Now, the final output can be calculated using the updated cell state. Again, the sigmoid function is applied (with new weights and biases) to decide what parts of the cell will be used. Then, the tanh function is applied to the cell state and multiplied by the output from the sigmoid gate, so that we only output the parts we decided to (Olah, 2015).

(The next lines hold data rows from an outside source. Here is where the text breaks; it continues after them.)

-- ==== Sys2Proof/Machine/Engine.lean ====
section
/-!
DEFINITION. The pin engines (12): the instruction encodings, the ten opcodes' effects in one engine cycle, stalls, injection, faults, the command word, the
queues, the Mill-event unit, and a time step's effect. One command is one engine cycle, named by the engine and the word it executes.
-/

namespace Sys2Proof.Machine

/-- Input codes of pulse inputs (12 R291). -/
def pulseInput (c : Nat) : Bool := (decide (2 ≤ c) && decide (c ≤ 11)) || c == 14 || c == 15

/-- Bits of an instruction. -/
def ib (w lo width : Nat) : Nat := w / 2 ^ lo % 2 ^ width

/-- An instruction is a reserved encoding (12 R295, R296, R297). -/
def peReserved (w : Nat) : Bool :=
  let pulsePol := pulseInput (ib w 5 4) && ib w 11 1 == 0
  let noBits := ib w 6 3 != 0 || ib w 0 6 == 0 || decide (32 < ib w 0 6)
  match w / 4096 with
  | 0 => ib w 9 3 != 5 && ib w 9 3 != 6 && ib w 5 4 != 0
  | 1 => ib w 9 2 == 3 || ib w 0 5 != 0 || (if ib w 9 2 = 2 then ib w 5 4 != 0 || ib w 11 1 != 0 else pulsePol)
  | 2 => ib w 0 5 != 0 || pulsePol
  | 3 => ib w 10 2 == 3 || ib w 8 1 != 0 || (ib w 10 2 != 1 && (ib w 9 1 != 0 || ib w 0 8 != 0))
  | 4 => noBits || ib w 9 3 == 7 || ((ib w 9 3 == 0 || ib w 9 3 == 6) && ib w 0 6 != 1)
  | 5 => noBits || decide (5 ≤ ib w 9 3) || (ib w 9 3 == 0 && ib w 0 6 != 1)
  | 6 => ib w 0 9 != 0
  | 7 => decide (6 ≤ ib w 9 3) || ib w 6 3 == 7 || ib w 0 3 != 0
  | 8 => ib w 10 2 == 3 && decide (1 < ib w 0 10)
  | 9 => ib w 10 2 == 3 || ib w 5 5 != 0
  | _ => true

/-- The kind of an instruction (12 R295, R296). -/
def peKind (w : Nat) : PeKind :=
  if peReserved w then .reserved
  else match w / 4096 with
    | 0 => .br
    | 1 => .await
    | 2 => .stamp
    | 3 => if ib w 10 2 = 0 then .markInterrupt else if ib w 10 2 = 1 then .markBlaze else .markCapture
    | 4 => .samp
    | 5 => .emit
    | 6 => if ib w 10 2 = 0 then .sinToRx else if ib w 10 2 = 1 then .txToSout else if ib w 10 2 = 2 then .uToRx else .txToU
    | 7 => .calc
    | 8 => .ldi
    | _ => .dec

/-- The instruction at address a of engine e's memory (12 R315). -/
def peInstr (s : State) (e a : Nat) : Nat := if a % 2 = 0 then s.get (PE_IM_EVEN e (a / 2)) else s.get (PE_IM_ODD e (a / 2))

/-- A number with bit e set or cleared. -/
def withBit (n e : Nat) (b : Bool) : Nat := if n.testBit e = b then n else if b then n + 2 ^ e else n - 2 ^ e

/-- Change an engine's STATE, and its bits of PE_GST (12 R314). -/
def setPeState (s : State) (e st : Nat) : State :=
  let s := s.set (PE_ST_STATE e) st
  let s := s.set PE_GST_FAULTED (withBit (s.get PE_GST_FAULTED) e (st == 3))
  let s := s.set PE_GST_STALLED (withBit (s.get PE_GST_STALLED) e (st == 2))
  s.set PE_GST_RUNNING (withBit (s.get PE_GST_RUNNING) e (st == 1 || st == 2))

/-- The engine runs or is stalled. -/
def peRuns (s : State) (e : Nat) : Bool := s.get (PE_ST_STATE e) == 1 || s.get (PE_ST_STATE e) == 2

/-- The level of a level input (12 R291). -/
def inputLevel (s : State) (c : Nat) : Bool :=
  if c = 0 then auxInput s && s.bit AUX_ST_LEVEL
  else if c = 1 then auxInput s && s.aux.comp
  else if c = 12 then s.get RC_IMP_ST_STATE % 2 == 1
  else if c = 13 then s.bit RC_FF_ST_ACTIVE
  else false

/-- The level inputs as a mask of their codes. -/
def inputMask (s : State) : Nat := (([0, 1, 12, 13] : List Nat).filter (inputLevel s)).map (2 ^ ·) |>.sum

/-- The level of a level input as engine e sees it (12 R293). -/
def seenLevel (s : State) (e : Fin 8) (c : Nat) : Bool := s.engines[e].levels.1.testBit c

/-- The latch of a pulse input: the time it carries, when set (12 R292). -/
def peLatch (s : State) (e : Fin 8) (c : Nat) : Option Nat := (s.engines[e].latches.find? fun p => p.1 == c).map (·.2)

/-- Clear a latch (12 R292). -/
def clearLatch (s : State) (e : Fin 8) (c : Nat) : State := s.modEngine e fun x => { x with latches := x.latches.filter fun p => p.1 != c }

/-- Set a latch, or merge the pulse into it (12 R292). -/
def setLatch (s : State) (e : Fin 8) (c t : Nat) : State := s.modEngine e fun x => { x with latches := putPulse x.latches c t }

/-- Clear all latches (12 R292). -/
def clearLatches (s : State) (e : Fin 8) : State := s.modEngine e fun x => { x with latches := [] }

/-- The Mill-event unit leaves its slot (12 R312, 10 R249): nothing waits for it any more. -/
def dropMev (s : State) (e : Fin 8) : State := s.modEngine e fun x => { x with mev := [] }

/-- The queue depths by QMODE (12 R304). -/
def txDepth (s : State) (e : Nat) : Nat := if s.get (PE_CFG_QMODE e) = 1 then 8 else if s.get (PE_CFG_QMODE e) = 2 then 0 else 4
def rxDepth (s : State) (e : Nat) : Nat := if s.get (PE_CFG_QMODE e) = 2 then 8 else if s.get (PE_CFG_QMODE e) = 1 then 0 else 4

/-- Show the queue levels (12 R306, R314). -/
def showQueues (s : State) (e : Fin 8) : State := (s.set (PE_ST_TXLVL e) s.engines[e].tx.length).set (PE_ST_RXLVL e) s.engines[e].rx.length

/-- n places are free in RX (12 R304: a queue of depth 0 is always full). -/
def rxRoom (s : State) (e : Fin 8) (n : Nat) : Bool := decide (s.engines[e].rx.length + n ≤ rxDepth s e)

/-- Put a word into RX (12 R306). -/
def rxPut (s : State) (e : Fin 8) (w : Word) : State :=
  let s := s.modEngine e fun x => { x with rx := x.rx ++ [w] }
  showQueues (s.set (PE_RXIN e) (s.get (PE_RXIN e) + 1)) e

/-- Words discarded at RX (12 R300, R301). -/
def rxDrop (s : State) (e : Fin 8) (n : Nat) : State := (s.event (PE_EVT_RXDROP e)).set (PE_RXDROP e) (s.get (PE_RXDROP e) + n)

/-- A non-blocking put (12 R300, R301). -/
def rxOffer (s : State) (e : Fin 8) (w : Word) : State := if rxRoom s e 1 then rxPut s e w else rxDrop s e 1

/-- The TX words that XFER may take (12 R305): those of earlier ticks. -/
def txReady (s : State) (e : Fin 8) : List Word := s.engines[e].tx.take (s.engines[e].tx.length - s.engines[e].txNew)

/-- Take the oldest TX word off its queue (12 R300, R306). -/
def txTake (s : State) (e : Fin 8) : State :=
  let s := s.modEngine e fun x => { x with tx := x.tx.tail }
  showQueues (s.set (PE_TXOUT e) (s.get (PE_TXOUT e) + 1)) e

/-- An initiator's write of a TX word (12 R305). -/
def txPush (s : State) (e : Fin 8) (w : Word) : State :=
  if s.engines[e].tx.length < txDepth s e then
    let s := s.modEngine e fun x => { x with tx := x.tx ++ [w], txNew := x.txNew + 1 }
    showQueues (s.set (PE_TXIN e) (s.get (PE_TXIN e) + 1)) e
  else (s.event (PE_EVT_TXDROP e)).set (PE_TXDROP e) (s.get (PE_TXDROP e) + 1)

/-- An initiator's read of RX (12 R305): the oldest word leaves the queue; an empty queue reads 0. -/
def rxPop (s : State) (e : Fin 8) : Word × State :=
  match s.engines[e].rx with
  | [] => (0, s.event (PE_EVT_RDEMPTY e))
  | w :: rest =>
    let s := s.modEngine e fun x => { x with rx := rest }
    (w, showQueues (s.set (PE_RXOUT e) (s.get (PE_RXOUT e) + 1)) e)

Figure 3.11 The output from an LSTM cell. Source: Olah, 2015

4 Reinforcement Learning

This chapter is fully devoted to the concept of reinforcement learning and the theoretical ideas described here will be applied on the real data in the next chapter of this thesis. This chapter begins with an overview of the main building blocks in reinforcement learning along with a theoretical framework widely used as a formulation of RL problems called Markov decision process. The chapter then looks at value functions and policy which are two most important entities in the whole reinforcement learning field. Finally, one of the most popular RL method called actor-critic will be described in more detail.

As was mentioned, reinforcement learning is the distinct category of machine learning algorithms. Reinforcement learning is learning what to do in specific situations to maximize a numerical objective, which is represented by a reward signal. The learner is not provided by best actions explicitly, but instead must discover them on its own through the reward received by trying different actions. In complex problems, each action affects not only immediate reward but also future rewards and future actions. These two characteristics - trial-and-error search and delayed reward - are the two most important distinguishing features of reinforcement learning (Lapan, 2020). The term reinforcement comes from the fact that reward obtained by an agent should reinforce its behavior in a positive or negative way (Sutton & Barto, 2012).

There are two major RL entities – agent and environment, and the communication channels are – rewards, actions and observations.

- An agent is a piece of software that interacts with the environment by making observations about the environment’s state, executing certain actions, and receiving eventual rewards for this. The agent's goal is to maximize the cumulative reward it receives in the long run (Sutton & Barto, 2012).

- The environment is everything outside an agent, it has a certain state at a particular time.

- Observations are pieces of information that the environment provides the agent to tell what is going on around the agent.

- Reward is a scalar value the agent obtains periodically from the environment, and it is the main force that drives the agent's learning process. The purpose of reward is to tell our agent how well it has behaved. Reward is local, meaning that it reflects the success of the agent's recent activity and not all the successes achieved by the agent so far (Lapan, 2020).

- Actions are things that an agent is able to do in the environment.